Moreover despite the large trade connections and seafaring capability of Melanesia, they did not even obtain any significant amounts of materials, technologies, domesticates or ideas from the nearby Indonesian kingdoms, far closer than Taiwan (and the kingdoms and sultanates were at least aware of the Papuans), and if any trade of this variety existed it did not drastically change Papua society. Granted one could say that the Polynesians' increased drive for exploration, slightly increased political complexity and a few more plants (like sweet potato) could make a bigger difference here but it all begs the question as to if they ever saw a need? How alluring do the trade goods have to be to encourage them? Would it even have the desired effect?

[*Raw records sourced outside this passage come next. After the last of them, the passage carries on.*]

/-- A word no table lists, words with a must-be-zero field not zero, too few bytes, and the same word in both byte
orders. -/
theorem test_decode_rejects :
    decodeWord 0#32 = .error .unassigned ∧
    decodeWord 0b011111_00001_00010_00011_00010_010000#32 = .error .unassigned ∧
    decodeWord 0b011111_00001_00010_00011_01001_010010#32 = .error .reservedField ∧
    decodeWord 0b000001_00001_11100_0000000000000000#32 = .error .reservedField ∧
    decodeBytes false [0x10#8, 0x18#8, 0x22#8] = .error .truncated ∧
    decodeBytes false [0x10#8, 0x18#8, 0x22#8, 0x7C#8] = .ok (.adduQb 3 1 2, []) ∧
    decodeBytes true [0x7C#8, 0x22#8, 0x18#8, 0x10#8] = .ok (.adduQb 3 1 2, []) := by
  decide

/-! ### One step each, from the examples of `95_test_vectors.md` -/

/-- The reset machine with the Module enabled. -/
def ready : State := State.reset.setDspEnabled true

/-- `GPR[1]`, `GPR[2]`, accumulator 1 and `DSPControl` as given. -/
def given (rs rt hi lo : DWord) (control : Word) : State :=
  (((ready.setGpr 1 rs).setGpr 2 rt).setHiLo 1 hi lo).setControl control

/-- What register `r` and `DSPControl` hold after the instruction. -/
def gprAfter (r : Reg) (i : Instr) (s : State) : Option (DWord × Word) :=
  match exec i s with
  | .next t => some (t.gpr r, t.dspControl)
  | _ => none

/-- What accumulator 1 and `DSPControl` hold after the instruction. -/
def accAfter (i : Instr) (s : State) : Option (DWord × DWord × Word) :=
  match exec i s with
  | .next t => some (t.hi 1, t.lo 1, t.dspControl)
  | _ => none

theorem test_vectors_AddSub_0 :
    gprAfter 3 (.absqSPh 3 2) (given 0x1111 0x80008000 0x55 0x66 0) =
      some (0x7fff7fff, 0x100000) ∧
    gprAfter 3 (.absqSQb 3 2) (given 0x1111 0x80808080 0x55 0x66 0) =
      some (0x7f7f7f7f, 0x100000) ∧
    gprAfter 3 (.absqSW 3 2) (given 0x1111 0xffffffff80000000 0x55 0x66 0) =
      some (0x7fffffff, 0x100000) ∧
    gprAfter 3 (.addqPh 3 1 2) (given 0x7fff0001 0x10001 0x55 0x66 0) =
      some (0xffffffff80000002, 0x100000) ∧
    gprAfter 3 (.addqSPh 3 1 2) (given 0x7fff8000 0x7fff8000 0x55 0x66 0) =
      some (0x7fff8000, 0x100000) ∧
    gprAfter 3 (.addqSW 3 1 2) (given 0x7fffffff 0x7fffffff 0x55 0x66 0) =
      some (0x7fffffff, 0x100000) := by
  decide

theorem test_vectors_AddSub_1 :
    gprAfter 3 (.addqhPh 3 1 2) (given 0x7fff8000 0x7fff8000 0x55 0x66 0) =
      some (0x7fff8000, 0) ∧
    gprAfter 3 (.addqhRPh 3 1 2) (given 0x10003 0x20004 0x55 0x66 0) =
      some (0x20004, 0) ∧
    gprAfter 3 (.addqhW 3 1 2) (given 1 2 0x55 0x66 0) =
      some (1, 0) ∧
    gprAfter 3 (.addqhRW 3 1 2) (given 1 2 0x55 0x66 0) =
      some (2, 0) ∧
    gprAfter 3 (.addsc 3 1 2) (given 0xffffffff 1 0x55 0x66 0) =
      some (0, 0x2000) ∧
    gprAfter 3 (.addwc 3 1 2) (given 0x7fffffff 0 0x55 0x66 0x2000) =
      some (0xffffffff80000000, 0x102000) := by
  decide

theorem test_vectors_AddSub_2 :
    gprAfter 3 (.adduQb 3 1 2) (given 0xff010203 0x1010101 0x55 0x66 0) =
      some (0x20304, 0x100000) ∧
    gprAfter 3 (.adduSQb 3 1 2) (given 0xff80fe01 0x1800101 0x55 0x66 0) =
      some (0xffffffffffffff02, 0x100000) ∧
    gprAfter 3 (.adduPh 3 1 2) (given 0xffff0001 0x10002 0x55 0x66 0) =
      some (3, 0x100000) ∧
    gprAfter 3 (.adduSPh 3 1 2) (given 0xffff8000 0x18000 0x55 0x66 0) =
      some (0xffffffffffffffff, 0x100000) ∧
    gprAfter 3 (.adduhQb 3 1 2) (given 0xff01fe03 0xff020104 0x55 0x66 0) =
      some (0xffffffffff017f03, 0) ∧
    gprAfter 3 (.adduhRQb 3 1 2) (given 0xff01fe03 0xff020104 0x55 0x66 0) =
      some (0xffffffffff028004, 0) := by
  decide

theorem test_vectors_AddSub_3 :
    gprAfter 3 (.modsub 3 1 2) (given 0 0x123405 0x55 0x66 0) =
      some (0x1234, 0) ∧
    gprAfter 3 (.radduWQb 3 1) (given 0xffffffff 0x2222 0x55 0x66 0) =
      some (0x3fc, 0) ∧
    gprAfter 3 (.subqPh 3 1 2) (given 0xffffffff80000005 0x10003 0x55 0x66 0) =
      some (0x7fff0002, 0x100000) ∧
    gprAfter 3 (.subqSPh 3 1 2) (given 0x7fff8000 0x80007fff 0x55 0x66 0) =
      some (0x7fff8000, 0x100000) ∧
    gprAfter 3 (.subqSW 3 1 2) (given 0x7fffffff 0xffffffff80000000 0x55 0x66 0) =
      some (0x7fffffff, 0x100000) ∧
    gprAfter 3 (.subqhPh 3 1 2) (given 0xffffffff80007fff 0x7fff8000 0x55 0x66 0) =
      some (0xffffffff80007fff, 0) := by
  decide

theorem test_vectors_AddSub_4 :
    gprAfter 3 (.subqhRPh 3 1 2) (given 0xffffffff80007fff 0x7fff8000 0x55 0x66 0) =
      some (0xffffffff80018000, 0) ∧
    gprAfter 3 (.subqhW 3 1 2) (given 5 2 0x55 0x66 0) =
      some (1, 0) ∧
    gprAfter 3 (.subqhRW 3 1 2) (given 5 2 0x55 0x66 0) =
      some (2, 0) ∧
    gprAfter 3 (.subuQb 3 1 2) (given 0x1050505 0x2010203 0x55 0x66 0) =
      some (0xffffffffff040302, 0x100000) ∧
    gprAfter 3 (.subuSQb 3 1 2) (given 0x1807f 0x1028180 0x55 0x66 0) =
      some (0, 0x100000) ∧
    gprAfter 3 (.subuPh 3 1 2) (given 0x10005 0x20003 0x55 0x66 0) =
      some (0xffffffffffff0002, 0x100000) := by
  decide

theorem test_vectors_AddSub_5 :
    gprAfter 3 (.subuSPh 3 1 2) (given 0x17fff 0x28000 0x55 0x66 0) =
      some (0, 0x100000) ∧
    gprAfter 3 (.subuhQb 3 1 2) (given 0xff0510 0x101030f 0x55 0x66 0) =
      some (0xffffffffff7f0100, 0) ∧
    gprAfter 3 (.subuhRQb 3 1 2) (given 0xff0510 0x101030f 0x55 0x66 0) =
      some (0x7f0101, 0) := by
  decide

theorem test_vectors_BitPack_0 :
    gprAfter 2 (.append 2 1 8) (given 0xffffffffffffffab 0x12345678 0x55 0x66 0) =
      some (0x345678ab, 0) ∧
    gprAfter 2 (.balign 2 1 1) (given 0xffffffffaabbccdd 0x11223344 0x55 0x66 0) =
      some (0x223344aa, 0) ∧
    gprAfter 3 (.bitrev 3 2) (given 0x1111 0xffffffffffff0001 0x55 0x66 0) =
      some (0x8000, 0) ∧
    gprAfter 3 (.packrlPh 3 1 2) (given 0x1111abcd 0x12342222 0x55 0x66 0) =
      some (0xffffffffabcd1234, 0) ∧
    gprAfter 2 (.prepend 2 1 8) (given 0xab 0x12345678 0x55 0x66 0) =
      some (0xffffffffab123456, 0) ∧
    gprAfter 2 (.insv 2 1) (given 0xab 0xffffffffffff0000 0x55 0x66 0x404) =
      some (0xffffffffffff0ab0, 0x404) := by
  decide

theorem test_vectors_BitPack_1 :
    gprAfter 3 (.preceqWPhl 3 2) (given 0x1111 0x80001234 0x55 0x66 0) =
      some (0xffffffff80000000, 0) ∧
    gprAfter 3 (.preceqWPhr 3 2) (given 0x1111 0x80001234 0x55 0x66 0) =
      some (0x12340000, 0) ∧
    gprAfter 3 (.precequPhQbl 3 2) (given 0x1111 0xffffffffff80017f 0x55 0x66 0) =
      some (0x7f804000, 0) ∧
    gprAfter 3 (.precequPhQbr 3 2) (given 0x1111 0xffffffffff80017f 0x55 0x66 0) =
      some (0x803f80, 0) ∧
    gprAfter 3 (.precequPhQbla 3 2) (given 0x1111 0xffffffffff80017f 0x55 0x66 0) =
      some (0x7f800080, 0) ∧
    gprAfter 3 (.precequPhQbra 3 2) (given 0x1111 0xffffffffff80017f 0x55 0x66 0) =
      some (0x40003f80, 0) := by
  decide

theorem test_vectors_BitPack_2 :
    gprAfter 3 (.preceuPhQbl 3 2) (given 0x1111 0xffffffffff80017f 0x55 0x66 0) =
      some (0xff0080, 0) ∧
    gprAfter 3 (.preceuPhQbr 3 2) (given 0x1111 0xffffffffff80017f 0x55 0x66 0) =
      some (0x1007f, 0) ∧
    gprAfter 3 (.preceuPhQbla 3 2) (given 0x1111 0xffffffffff80017f 0x55 0x66 0) =
      some (0xff0001, 0) ∧
    gprAfter 3 (.preceuPhQbra 3 2) (given 0x1111 0xffffffffff80017f 0x55 0x66 0) =
      some (0x80007f, 0) ∧
    gprAfter 3 (.precrQbPh 3 1 2) (given 0xffffffff81234567 0x9abcdef 0x55 0x66 0) =
      some (0x2367abef, 0) ∧
    gprAfter 3 (.precrqQbPh 3 1 2) (given 0xffffffff81234567 0x9abcdef 0x55 0x66 0) =
      some (0xffffffff814509cd, 0) := by
  decide

theorem test_vectors_BitPack_3 :
    gprAfter 3 (.precrqPhW 3 1 2) (given 0xffffffff81234567 0x9abcdef 0x55 0x66 0) =
      some (0xffffffff812309ab, 0) ∧
    gprAfter 3 (.precrqRsPhW 3 1 2) (given 0x7fffffff 0x7fff7fff 0x55 0x66 0) =
      some (0x7fff7fff, 0x400000) ∧
    gprAfter 3 (.precrquSQbPh 3 1 2) (given 0x7f81ffff 0x7f800001 0x55 0x66 0) =
      some (0xffffffffff00ff00, 0x400000) ∧
    gprAfter 2 (.precrSraPhW 2 1 4) (given 0xffffffffffff8001 0x12345678 0x55 0x66 0) =
      some (0x4567f800, 0) ∧
    gprAfter 2 (.precrSraRPhW 2 1 4) (given 0xffffffffffff8001 0x12345678 0x55 0x66 0) =
      some (0x4568f800, 0) ∧
    gprAfter 3 (.replPh 3 0x200#10) (given 0x1111 0x2222 0x55 0x66 0) =
      some (0xfffffffffe00fe00, 0) := by
  decide

theorem test_vectors_BitPack_4 :
    gprAfter 3 (.replQb 3 0x80#8) (given 0x1111 0x2222 0x55 0x66 0) =
      some (0xffffffff80808080, 0) ∧
    gprAfter 3 (.replvPh 3 2) (given 0x1111 0xfe00 0x55 0x66 0) =
      some (0xfffffffffe00fe00, 0) ∧
    gprAfter 3 (.replvQb 3 2) (given 0x1111 0x12345680 0x55 0x66 0) =
      some (0xffffffff80808080, 0) := by
  decide

theorem test_vectors_ComparePick_0 :
    gprAfter 3 (.cmpguEqQb 3 1 2) (given 0x80ff0001 0x7fff0100 0x55 0x66 0xaa000000) =
      some (4, 0xaa000000) ∧
    gprAfter 3 (.cmpguLtQb 3 1 2) (given 0x80ff0001 0x7fff0100 0x55 0x66 0) =
      some (2, 0) ∧
    gprAfter 3 (.cmpguLeQb 3 1 2) (given 0x80ff0001 0x7fff0100 0x55 0x66 0) =
      some (6, 0) ∧
    gprAfter 3 (.pickPh 3 1 2) (given 0xaaaa1111 0xbbbb2222 0x55 0x66 0x2000000) =
      some (0xffffffffaaaa2222, 0x2000000) ∧
    gprAfter 3 (.pickQb 3 1 2) (given 0x11223344 0xffffffffaabbccdd 0x55 0x66 0x5000000) =
      some (0xffffffffaa22cc44, 0x5000000) := by
  decide

theorem test_vectors_Dot_0 :
    accAfter (.dpaWPh 1 1 2) (given 0x20003 0xffffffffffff0004 0 0x10 0) =
      some (0, 0x1a, 0) ∧
    accAfter (.dpsWPh 1 1 2) (given 0x20003 0xffffffffffff0004 0 5 0) =
      some (0xffffffffffffffff, 0xfffffffffffffffb, 0) ∧
    accAfter (.dpaxWPh 1 1 2) (given 0x20003 0xffffffffffff0004 0 0 0) =
      some (0, 5, 0) ∧
    accAfter (.dpsxWPh 1 1 2) (given 0x20003 0xffffffffffff0004 0 0 0) =
      some (0xffffffffffffffff, 0xfffffffffffffffb, 0) ∧
    accAfter (.dpauHQbl 1 1 2) (given 0xff020304 0xffffffffff050607 0 0 0) =
      some (0, 0xfe0b, 0) ∧
    accAfter (.dpauHQbr 1 1 2) (given 0xff020304 0xffffffffff050607 0 0 0) =
      some (0, 0x2e, 0) := by
  decide

theorem test_vectors_Dot_1 :
    accAfter (.dpsuHQbl 1 1 2) (given 0xff020304 0xffffffffff050607 0 0 0) =
      some (0xffffffffffffffff, 0xffffffffffff01f5, 0) ∧
    accAfter (.dpsuHQbr 1 1 2) (given 0xff020304 0xffffffffff050607 0 0x100 0) =
      some (0, 0xd2, 0) ∧
    accAfter (.dpaqSWPh 1 1 2) (given 0x80000000 0x80000000 0 0 0) =
      some (0, 0x7fffffff, 0x20000) ∧
    accAfter (.dpsqSWPh 1 1 2) (given 0x80000000 0x80000000 0 0 0) =
      some (0xffffffffffffffff, 0xffffffff80000001, 0x20000) ∧
    accAfter (.dpaqxSWPh 1 1 2) (given 0x40002000 0x40008000 0 0 0) =
      some (0xffffffffffffffff, 0xffffffffd0000000, 0) ∧
    accAfter (.dpsqxSWPh 1 1 2) (given 0x40002000 0x40008000 0 0 0) =
      some (0, 0x30000000, 0) := by
  decide

theorem test_vectors_Dot_2 :
    accAfter (.dpaqxSaWPh 1 1 2) (given 0x40000000 0x4000 0 0x7fffffff 0) =
      some (0, 0x7fffffff, 0x20000) ∧
    accAfter (.dpsqxSaWPh 1 1 2) (given 0x40000000 0x4000 0xffffffffffffffff 0xffffffff80000000 0) =
      some (0xffffffffffffffff, 0xffffffff80000000, 0x20000) ∧
    accAfter (.dpaqSaLW 1 1 2) (given 0xffffffff80000000 0xffffffff80000000 0 0 0) =
      some (0x7fffffff, 0xffffffffffffffff, 0x20000) ∧
    accAfter (.dpsqSaLW 1 1 2) (given 0xffffffff80000000 0xffffffff80000000 0 0 0) =
      some (0xffffffff80000000, 1, 0x20000) ∧
    accAfter (.mulsaWPh 1 1 2) (given 0x20003 0xffffffffffff0004 0 0 0) =
      some (0xffffffffffffffff, 0xfffffffffffffff2, 0) ∧
    accAfter (.mulsaqSWPh 1 1 2) (given 0x80008000 0x80008000 0 0 0) =
      some (0, 0, 0x20000) := by
  decide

Polynesian colonization seems to have mainly focused on finding new, empty lands to cultivate and settle. Finding people already using that land might defeat the point in their eyes.

The issue is that the area you are talking about would have had only oral records of contact for trade or conflict between the Melanesians and the Polynesians before the advent of contact with Europeans. after this tidal wave of disease and disruption the fragments were recorded and then distorted by various levels of ignorance and cultural chauvinism. There could have been extensive conflict or trading between the groupings in fact for the Wank to work you need a more outward looking Polynesian ethnic group from the time that they left Taiwan so as they forge outwards to find empty islands they can trade resources, animals, plants, ideas and genetic diversity. with the established groupings. What about the Polynesians establishing trading outposts in Indonesia then moving westwards and colonizing the Maldives and Mauritius?
The key thing in wanking the Polynesians is going to be greater localized population pressures and a greedy hierarchy of priests and nobles that desire luxury and high status items such as Iron goods and strange foods. they also need a reliable source of wood for canoes from the Americas or un-colonized island chains driving exploration meaning that New Zealand's and Hawaii will be reached earlier by more settlers with a broader farming and animal package and access to a developed trade network and iron weapons and tools. For islands like Easter Island If there is a desire to send out traders and there is a shortage of wood this might stimulate shipbuilding technology maybe with iron saws they could cut planking and come up with a Viking long ship catamaran analogue so using less wood?